-- ==== Sys2Proof/Laws/Maps.lean ====
section
/-!
SUPPORT. Sparse maps: a read after a write, and that every write keeps the canonical form.
-/

namespace Sys2Proof.Machine

variable {β : Type}

/-- A map is in canonical form just when its keys rise strictly and it lists no default. -/
theorem mwf_cons [DecidableEq β] (d : β) (a : Nat) (x : β) (r : List (Nat × β)) :
    mwf d ((a, x) :: r) = true ↔ x ≠ d ∧ (∀ p ∈ r, a < p.1) ∧ mwf d r = true := by
  simp [mwf, and_assoc]

theorem mwf_filter [DecidableEq β] (d : β) (f : Nat × β → Bool) : ∀ (l : List (Nat × β)), mwf d l = true → mwf d (l.filter f) = true
  | [], _ => rfl
  | (a, x) :: r, h => by
    obtain ⟨h1, h2, h3⟩ := (mwf_cons d a x r).1 h
    simp only [List.filter]
    split
    · exact (mwf_cons _ _ _ _).2 ⟨h1, fun p hp => h2 p (List.mem_filter.1 hp).1, mwf_filter d f r h3⟩
    · exact mwf_filter d f r h3

theorem mins_keys (k n : Nat) (v : β) (hk : n < k) : ∀ (l : List (Nat × β)), (∀ p ∈ l, n < p.1) → ∀ p ∈ mins l k v, n < p.1
  | [], _, p, hp => by simp only [mins, List.mem_singleton] at hp; subst hp; exact hk
  | (a, x) :: r, h, p, hp => by
    have hr : ∀ q ∈ r, n < q.1 := fun q hq => h q (by simp [hq])
    unfold mins at hp
    split at hp
    · rcases List.mem_cons.1 hp with rfl | hp
      · exact hk
      · exact h p hp
    · split at hp
      · rcases List.mem_cons.1 hp with rfl | hp
        · exact hk
        · exact hr p hp
      · rcases List.mem_cons.1 hp with rfl | hp
        · exact h (a, x) (by simp)
        · exact mins_keys k n v hk r hr p hp

theorem mwf_mins [DecidableEq β] (d : β) (k : Nat) (v : β) (hv : v ≠ d) :
    ∀ (l : List (Nat × β)), mwf d l = true → mwf d (mins l k v) = true
  | [], _ => by simp [mins, mwf, hv]
  | (a, x) :: r, h => by
    obtain ⟨h1, h2, h3⟩ := (mwf_cons d a x r).1 h
    unfold mins
    split
    · refine (mwf_cons _ _ _ _).2 ⟨hv, fun p hp => ?_, h⟩
      rcases List.mem_cons.1 hp with rfl | hp
      · assumption
      · exact Nat.lt_trans ‹k < a› (h2 p hp)
    · split
      · subst_vars; exact (mwf_cons _ _ _ _).2 ⟨hv, h2, h3⟩
      · exact (mwf_cons _ _ _ _).2 ⟨h1, mins_keys k a v (by omega) r h2, mwf_mins d k v hv r h3⟩

/-- Every write keeps the canonical form. -/
theorem mwf_mset [DecidableEq β] (d : β) (l : List (Nat × β)) (k : Nat) (v : β) (h : mwf d l = true) : mwf d (mset d l k v) = true := by
  unfold mset
  split
  · exact mwf_filter d _ l h
  · exact mwf_mins d k v ‹_› l h

theorem mget_del (d : β) (k j : Nat) : ∀ (l : List (Nat × β)),
    mget d (l.filter (fun p => p.1 != k)) j = if j = k then d else mget d l j
  | [] => by simp [mget]
  | (a, x) :: r => by
    have ih := mget_del d k j r
    by_cases e : a = k
    · subst e
      simp only [List.filter, bne_self_eq_false, ih]
      by_cases e : j = a
      · subst e; simp
      · have e' : ¬ a = j := fun h => e h.symm
        simp [mget, e, e']
    · have : (a != k) = true := by simp [e]
      simp only [List.filter, this, mget, ih]
      by_cases e' : a = j
      · subst e'; simp [e]
      · simp [e']

theorem mget_mins (d : β) (k j : Nat) (v : β) : ∀ (l : List (Nat × β)),
    mget d (mins l k v) j = if j = k then v else mget d l j
  | [] => by
    simp only [mins, mget]
    by_cases e : j = k
    · simp [e]
    · have e' : ¬ k = j := fun h => e h.symm
      simp [e, e']
  | (a, x) :: r => by
    have ih := mget_mins d k j v r
    unfold mins
    by_cases e : j = k
    · subst e
      split
      · simp [mget]
      · split
        · simp [mget]
        · simp [mget, ih, show ¬ a = j by omega]
    · have e' : ¬ k = j := fun h => e h.symm
      split
      · simp [mget, e, e']
      · split
        · subst_vars; simp [mget, e']
        · simp [mget, ih, e]

/-- A read gives what was last written there, and what it gave before everywhere else. -/
@[simp] theorem mget_mset [DecidableEq β] (d : β) (l : List (Nat × β)) (k : Nat) (v : β) (j : Nat) :
    mget d (mset d l k v) j = if j = k then v else mget d l j := by
  unfold mset
  split
  · subst_vars; exact mget_del v k j l
  · exact mget_mins d k j v l

@[simp] theorem lookup_put : ∀ (l : List (Nat × β)) (k : Nat) (v : β) (j : Nat),
    lookup (put l k v) j = if j = k then some v else lookup l j
  | [], k, v, j => by simp only [put, lookup]; split <;> split <;> simp_all
  | (a, x) :: r, k, v, j => by
    unfold put
    split
    · rename_i ha
      subst ha
      by_cases e : j = a
      · subst e; simp [lookup]
      · have e' : ¬ a = j := fun h => e h.symm
        simp [lookup, e, e']
    · rw [lookup, lookup, lookup_put r k v j]
      by_cases e : a = j
      · subst e; simp [*]
      · simp [e]

@[simp] theorem lookup_upd (f : β → β) : ∀ (l : List (Nat × β)) (k j : Nat),
    lookup (upd l k f) j = if j = k then (lookup l j).map f else lookup l j
  | [], k, j => by simp [upd, lookup]
  | (a, x) :: r, k, j => by
    unfold upd
    split
    · rename_i ha
      subst ha
      by_cases e : j = a
      · subst e; simp [lookup]
      · have e' : ¬ a = j := fun h => e h.symm
        simp [lookup, e, e']
    · rw [lookup, lookup, lookup_upd f r k j]
      by_cases e : a = j
      · subst e; simp [*]
      · simp [e]

theorem lookup_del (l : List (Nat × β)) (k j : Nat) : lookup (del l k) j = if j = k then none else lookup l j := by
  induction l with
  | nil => simp [del, lookup]
  | cons p r ih =>
    obtain ⟨a, x⟩ := p
    unfold del at ih ⊢
    by_cases e : a = k
    · subst e
      simp only [List.filter, bne_self_eq_false, ih]
      by_cases e : j = a
      · subst e; simp
      · have e' : ¬ a = j := fun h => e h.symm
        simp [lookup, e, e']
    · have : (a != k) = true := by simp [e]
      simp only [List.filter, this, lookup, ih]
      by_cases e' : a = j
      · subst e'; simp [e]
      · simp [e']

theorem mwf_msetN [DecidableEq β] (d : β) : ∀ (v : List β) (l : List (Nat × β)) (k : Nat),
    mwf d l = true → mwf d (msetN d l k v) = true
  | [], _, _, h => h
  | x :: r, l, k, h => mwf_msetN d r (mset d l k x) (k + 1) (mwf_mset d l k x h)

/-- Consecutive writes: a key in the run reads as its element, and every other key as before. -/
theorem mget_msetN [DecidableEq β] (d : β) : ∀ (v : List β) (l : List (Nat × β)) (k j : Nat),
    mget d (msetN d l k v) j = if k ≤ j ∧ j < k + v.length then v.getD (j - k) d else mget d l j
  | [], l, k, j => (if_neg fun h => absurd h.2 (Nat.not_lt.mpr h.1)).symm
  | x :: r, l, k, j => by
    rw [msetN, mget_msetN d r, mget_mset]
    by_cases e : j = k
    · subst e; simp [show ¬ (j + 1 ≤ j) by omega]
    · by_cases g : k + 1 ≤ j ∧ j < k + 1 + r.length
      · rw [if_pos g, if_pos ⟨by omega, by simp; omega⟩]
        obtain ⟨n, hn⟩ : ∃ n, j - k = n + 1 := ⟨j - k - 1, by omega⟩
        rw [hn, show j - (k + 1) = n by omega]
        simp
      · rw [if_neg g, if_neg e, if_neg (by simp; omega)]

theorem mgetN_length (d : β) : ∀ (n : Nat) (l : List (Nat × β)) (k : Nat), (mgetN d l k n).length = n
  | 0, _, _ => rfl
  | n + 1, l, k => by simp [mgetN, mgetN_length d n]

theorem mgetN_getD [DecidableEq β] (d : β) : ∀ (n : Nat) (l : List (Nat × β)) (k i : Nat), i < n → (mgetN d l k n).getD i d = mget d l (k + i)
  | 0, _, _, _, h => by omega
  | n + 1, l, k, 0, _ => by simp [mgetN]
  | n + 1, l, k, i + 1, h => by
    have := mgetN_getD d n l (k + 1) i (by omega)
    simp only [mgetN, List.getD_cons_succ, this]
    congr 1; omega

/-- What was written reads back. -/
theorem mgetN_msetN [DecidableEq β] (d : β) (v : List β) (l : List (Nat × β)) (k : Nat) :
    mgetN d (msetN d l k v) k v.length = v := by
  apply List.ext_getElem
  · exact mgetN_length _ _ _ _
  · intro i h1 h2
    have a := mgetN_getD d v.length (msetN d l k v) k i h2
    rw [mget_msetN, if_pos ⟨by omega, by omega⟩] at a
    rw [← List.getElem_eq_getD (h := h1) d, show k + i - k = i by omega, ← List.getElem_eq_getD (h := h2) d] at a
    exact a

/-- Elsewhere every byte reads as before. -/
theorem mgetN_msetN_other [DecidableEq β] (d : β) (v : List β) (l : List (Nat × β)) (k j n : Nat)
    (g : j + n ≤ k ∨ k + v.length ≤ j) : mgetN d (msetN d l k v) j n = mgetN d l j n := by
  apply List.ext_getElem
  · rw [mgetN_length, mgetN_length]
  · intro i h1 h2
    have hn : i < n := by rw [mgetN_length] at h1; exact h1
    have a := mgetN_getD d n (msetN d l k v) j i hn
    have b := mgetN_getD d n l j i hn
    rw [mget_msetN, if_neg (by omega)] at a
    rw [← List.getElem_eq_getD (h := h1) d] at a
    rw [← List.getElem_eq_getD (h := h2) d] at b
    rw [a, b]

end Sys2Proof.Machine
end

===============

[Aim of the task]
Reproduce, word for word, every line starting at the line that contains "have a := mgetN_getD d n" and ending with the final line of the entries.

[Completed task]
    have a := mgetN_getD d n (msetN d l k v) j i hn
    have b := mgetN_getD d n l j i hn
    rw [mget_msetN, if_neg (by omega)] at a
    rw [← List.getElem_eq_getD (h := h1) d] at a
    rw [← List.getElem_eq_getD (h := h2) d] at b
    rw [a, b]

end Sys2Proof.Machine
end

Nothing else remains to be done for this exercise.